The way Ross Whipple and George Gleason described it, the courting process between Summit Bancorp Inc. of Arkadelphia and Bank of the Ozarks Inc. of Little Rock was abbreviated.

In fact, the dinner meeting to discuss a potential merger in late fall amounted to a first date.

“It has been a substantial date,” quipped Gleason, chairman and CEO of Bank of the Ozarks.

His observation drew laughter from the gathering at Little Rock’s Capital Hotel, where the $216 million purchase of Summit Bancorp was formally announced at a Jan. 30 press conference.

Substantial indeed and the product of a whirlwind corporate romance.

The first-time get-together between Gleason and Whipple, chairman and CEO of Summit Bancorp, culminated in a deal that represents the largest bank acquisition in the history of Bank of the Ozarks.

Gleason described it as an “amazing, compelling transaction” and noted that bankers live in a world where size and scale increasingly matter.

The purchase of Summit Bank, the sixth-largest bank in Arkansas at $1.18 billion, along with the pending Texas acquisition of Omnibank in Houston, will boost total assets at Bank of the Ozarks to more than $6.2 billion.

Among Arkansas chartered banks, only Arvest Bank of Fayetteville (total assets: $14 billion) and Centennial Bank of Conway ($6.8 billion) are larger.

Summit recorded a profit of $14.5 million during 2013 while Bank of the Ozarks reported net income of $92.5 million.

“George Gleason is building a powerhouse on the way to taking the bank to the next level,” Whipple said. “It should be obvious [shareholders] will be pretty happy.”

The estimated value of the deal is 1.6 times book value and 15.8 times earnings.
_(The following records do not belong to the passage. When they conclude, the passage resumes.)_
/-- A request that enters the Hold List, is issued or is answered RETRY leaves nothing to test. -/
theorem State.enterHold_testsMade {s : State} {m : MasterId} {c : Context} (hi : s.context m = .idle) (hc : Context.awaitsArea c = false)
    (hcl : c.heldLine ≠ none) (ha : s.HoldAgrees) (h : s.TestsMade) :
    ((s.setContext m c).enterHold m).TestsMade := by
  have h1 := State.enterHold_areasWait m c hc ⟨h.1, h.2.1⟩
  refine ⟨h1.1, h1.2, ?_⟩
  have hne : ∀ p ∈ s.holdList, p.master ≠ m := fun p hp e => by have := ha.2 p hp; rw [e, hi] at this; cases this
  have hsw : (s.setContext m c).ShutdownWaits := shutdownWaits_of h.2.2.2 (by simp) (fun _ => by simp) (fun t tr k => by simpa using k)
  have hj : ∀ b, (b = true ∨ (s.setContext m c).lineClear c = false) → ((s.setContext m c).joinHold m b).HoldsWait := by
    intro b hb p hp hr
    rcases List.mem_append.mp hp with hp | hp
    · have := h.2.2.1 p (by simpa using hp) hr
      have hpm := hne p (by simpa using hp)
      have hx : ((s.setContext m c).joinHold m b).context p.master = s.context p.master := by
        show (s.setContext m c).context p.master = _; simp [hpm]
      rw [hx]
      refine ⟨fun r hr => ?_, fun w hw => ?_⟩
      · rcases this.1 r hr with ⟨a, g⟩ | g
        · exact .inl ⟨a, by show ∃ e ∈ ((s.setContext m c).area a).queue, _; simpa using g⟩
        · exact .inr g
      · rcases this.2 w hw with ⟨a, g⟩ | g
        · exact .inl ⟨a, by show ∃ e ∈ ((s.setContext m c).area a).queue, _; simpa using g⟩
        · exact .inr g
    · simp only [List.mem_singleton] at hp; subst hp
      have hb : (s.setContext m c).lineClear c = false := by
        rcases hb with rfl | hb
        · cases hr
        · exact hb
      have hx : ((s.setContext m c).joinHold m b).context m = c := by
        show (s.setContext m c).context m = _; simp
      rw [hx]
      refine ⟨fun r k => ?_, fun w k => ?_⟩
      · subst k
        simp only [State.lineClear, Bool.and_eq_false_iff, Bool.not_eq_false'] at hb
        rcases hb with hb | hb
        · exact .inl ((State.lineLive_iff (s.setContext m _) _).mp hb)
        · exact .inr ((State.lineBusy_iff (s.setContext m _) _).mp hb)
      · subst k
        simp only [State.lineClear, Bool.and_eq_false_iff, Bool.not_eq_false'] at hb
        rcases hb with hb | hb
        · exact .inl ((State.lineLiveBefore_iff (s.setContext m _) _ _).mp hb)
        · exact .inr ((State.lineBusy_iff (s.setContext m _) _).mp hb)
  have hcx : (s.setContext m c).context m = c := by simp
  unfold State.enterHold
  rw [hcx]
  dsimp only
  split
  · have hA : ((s.setContext m c).joinHold m true).arbitrate.HoldsWait ∧ ((s.setContext m c).joinHold m true).arbitrate.ShutdownWaits :=
      ⟨State.arbitrate_holdsWait (hj true (.inl rfl)), State.arbitrate_shutdownWaits hsw⟩
    split
    · exact hA
    · refine ⟨holdsWait_of hA.1 (fun p hp hr => ⟨p, ?_, hr, rfl⟩) (fun n => ?_) (fun a e he => ⟨e, by simpa using he, rfl, rfl⟩)
        (fun t tr k => by simpa using k), shutdownWaits_of hA.2 (by simp) (fun _ => by simp) (fun t tr k => by simpa using k)⟩
      · simp [State.leaveHold] at hp; exact hp.1
      · by_cases hn : n = m
        · subst hn; right; simp [Context.heldLine]
        · left; simp [hn]
  · rename_i hlc
    split
    · exact ⟨State.arbitrate_holdsWait (hj false (.inr (by simpa using hlc))), State.arbitrate_shutdownWaits hsw⟩
    · refine ⟨holdsWait_of (s := s) h.2.2.1 (fun p hp hr => ⟨p, by simpa using hp, hr, rfl⟩) (fun n => ?_)
        (fun a e he => ⟨e, by simpa using he, rfl, rfl⟩) (fun t tr k => by simpa using k), shutdownWaits_of h.2.2.2 (by simp)
        (fun _ => by simp) (fun t tr k => by simpa using k)⟩
      by_cases hn : n = m
      · subst hn; right; simp [Context.heldLine]
      · left; simp [hn]

theorem State.markThrough_testsMade {s : State} (m : MasterId) (h : s.TestsMade) : (s.markThrough m).TestsMade ∧
    (s.markThrough m).context m = s.context m ∧ (s.HoldAgrees → (s.markThrough m).HoldAgrees) := by
  have hc : ∀ n, (s.markThrough m).context n = s.context n := fun n => by
    unfold State.markThrough; split
    · rfl
    · simp; rintro rfl; rfl
  have hmm : ∀ n, ((s.markThrough m).master n).joinedArea = (s.master n).joinedArea ∧ ((s.markThrough m).master n).detachingArea =
    (s.master n).detachingArea := fun n => by
    unfold State.markThrough; split
    · simp
    · by_cases hn : n = m
      · subst hn; simp
      · simp [hn]
  refine ⟨testsMade_of h (fun _ => by simp) hmm (fun n => .inl (hc n)) (fun p hp hr => ⟨p, by simpa using hp, hr, rfl⟩)
    (fun t tr k => by simpa using k) (by simp), hc m, fun ha => ?_⟩
  have : (s.markThrough m).holdList = s.holdList := by simp
  unfold State.HoldAgrees
  rw [this]
  exact ⟨ha.1, fun p hp => by rw [hc]; exact ha.2 p hp⟩

theorem State.takeThrough_testsMade {s : State} (m : MasterId) (l : Line) (k : Mask) (d : LineData) (hi : s.context m = .idle)
    (ha : s.HoldAgrees) (h : s.TestsMade) : (s.takeThrough m l k d).TestsMade := by
  obtain ⟨h1, h2, h3⟩ := State.markThrough_testsMade m h
  unfold State.takeThrough
  dsimp only
  split
  · exact State.answer_testsMade h1 m _
  · exact State.enterHold_testsMade (h2.trans hi) rfl (by simp [Context.heldLine]) (h3 ha) h1

/-- What grants and answers may do: no wait begins, the joins stay, and every entry is still there. -/
structure Eases (s u : State) : Prop where
  en : EndsWaits s u
  ms : ∀ m, (u.master m).joinedArea = (s.master m).joinedArea ∧ (u.master m).detachingArea = (s.master m).detachingArea
  ar : ∀ b, u.area b = { s.area b with queue := (u.area b).queue } ∧ Grows (s.area b) (u.area b)

theorem Grows.trans {x y z : AreaRec} (h : Grows x y) (k : Grows y z) : Grows x z :=
  ⟨h.1.trans k.1, fun e he => by
    obtain ⟨e', h1, h2, h3⟩ := h.2 e he
    obtain ⟨e'', k1, k2, k3⟩ := k.2 e' h1
    exact ⟨e'', k1, k2.trans h2, k3.trans h3⟩⟩

theorem Eases.refl (s : State) : Eases s s := ⟨.refl s, fun _ => ⟨rfl, rfl⟩, fun _ => ⟨rfl, .refl _⟩⟩

theorem Eases.trans {s u v : State} (h : Eases s u) (k : Eases u v) : Eases s v :=
  ⟨h.en.trans k.en, fun m => ⟨(k.ms m).1.trans (h.ms m).1, (k.ms m).2.trans (h.ms m).2⟩, fun b => by
    refine ⟨?_, (h.ar b).2.trans (k.ar b).2⟩
    have h1 := (h.ar b).1
    have k1 := (k.ar b).1
    rw [k1, h1]⟩

theorem Eases.of {s u : State} (he : EndsWaits s u) (ha : ∀ b, u.area b = s.area b)
    (hm : ∀ m, (u.master m).joinedArea = (s.master m).joinedArea ∧ (u.master m).detachingArea = (s.master m).detachingArea) : Eases s u :=
  ⟨he, hm, fun b => by rw [ha]; exact ⟨rfl, .refl _⟩⟩

theorem State.arbitrate_eases (s : State) : Eases s s.arbitrate := State.arbitrate_induct (P := Eases s) s (.refl s) fun u c x h _ _ _ =>
  h.trans ⟨State.issue_endsWaits u c x, fun m => by rw [((State.issue_spec u c x).2.1 m).1]; exact ⟨rfl, rfl⟩,
    fun b => ⟨((State.issue_spec u c x).1 b).1, .of_lasting ((State.issue_spec u c x).1 b).2⟩⟩

theorem State.setContext_eases (s : State) (m : MasterId) (c : Context) (hc : Context.awaitsArea c = false) : Eases s (s.setContext m c) :=
  .of (fun n => by
    by_cases hn : n = m
    · subst hn; right; simp [hc]
    · left; simp [hn]) (fun _ => by simp) (fun n => by
    by_cases hn : n = m
    · subst hn; simp
    · simp [hn])

theorem State.answer_eases (s : State) (m : MasterId) (b : AnswerBody) : Eases s (s.answer m b) :=
  .of (State.answer_endsWaits s m b) (fun _ => by simp) (fun n => by
    by_cases hn : n = m
    · subst hn; simp
    · simp [hn])

theorem eases_holdList (s : State) (l : List HoldPlace) : Eases s { s with holdList := l } := .of (.of_eq fun _ => rfl) (fun _ => rfl)
    (fun _ => ⟨rfl, rfl⟩)

theorem State.enterHold_eases (s : State) (m : MasterId) : Eases s (s.enterHold m) := by
  unfold State.enterHold
  dsimp only
  split
  · split
    · exact (eases_holdList s _).trans (State.arbitrate_eases _)
    · exact (((eases_holdList s _).trans (State.arbitrate_eases _)).trans (eases_holdList _ _)).trans (State.answer_eases _ m _)
  · split
    · exact (eases_holdList s _).trans (State.arbitrate_eases _)
    · exact State.answer_eases _ m _

theorem State.markThrough_eases (s : State) (m : MasterId) : Eases s (s.markThrough m) := by
  refine .of (.of_eq fun n => ?_) (fun _ => by simp) fun n => ?_
  · unfold State.markThrough; split
    · rfl
    · simp; rintro rfl; rfl
  · unfold State.markThrough; split
    · simp
    · by_cases hn : n = m
      · subst hn; simp
      · simp [hn]

theorem EndsWaits.awaitsArea {s u : State} (h : EndsWaits s u) {m} (k : Context.awaitsArea (s.context m) = false) : Context.awaitsArea
    (u.context m) = false := by
  rcases h m with h | h
  · rw [h]; exact k
  · exact h

theorem State.takeThrough_eases (s : State) (m : MasterId) (l : Line) (k : Mask) (d : LineData) : Eases s
    (s.takeThrough m l k d) ∧ Context.awaitsArea ((s.takeThrough m l k d).context m) = false := by
  unfold State.takeThrough
  dsimp only
  split
  · exact ⟨(State.markThrough_eases s m).trans (State.answer_eases _ m _), by simp [Context.awaitsArea]⟩
  · refine ⟨((State.markThrough_eases s m).trans (State.setContext_eases _ m _ rfl)).trans (State.enterHold_eases _ m),
      (State.enterHold_eases _ m).en.awaitsArea (by simp [Context.awaitsArea])⟩

theorem Eases.areaWaits {s u : State} {a} (h : Eases s u) (k : s.AreaWaits a) : u.AreaWaits a :=
  areaWaits_of k (by rw [(h.ar a).1]) (by rw [(h.ar a).1]) (by rw [(h.ar a).1]) (by rw [(h.ar a).1]) (h.ar a).2 h.en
Summit Bancorp shareholders, more than 300 of them, will exchange their private stock for public shares in Bank of the Ozarks, with an option of taking some cash.

The Bank of the Ozarks-Summit Bank union represents the combination of two profitable banking ventures that grew their Arkansas operations largely through de novo branching.

Until the 2010 launch of an FDIC-assisted buying spree, Bank of the Ozarks opted with rare exception to grow its footprint in Arkansas and elsewhere by building instead of buying branches.

“We’re not in an environment now where de novo branching makes economic sense like it [once] did,” said Gleason, who took the company public in July 1997.

The starting point for Summit was a de novo bank in Magnolia that Whipple retained after the 1998 sale of Horizon Bancorp Inc. in a stock swap valued at $120 million. Horizon Bank of Columbia County, chartered in 1996, was excluded from the transaction with Mercantile Bancorporation Inc. of St. Louis because state law prohibits the sale of banks that are less than five years old.

After a two-year non-compete agreement elapsed on Feb. 14, 2000, Whipple moved the charter from Magnolia to Arkadelphia and rechristened it Summit Bank. Total assets numbered about $75 million back then.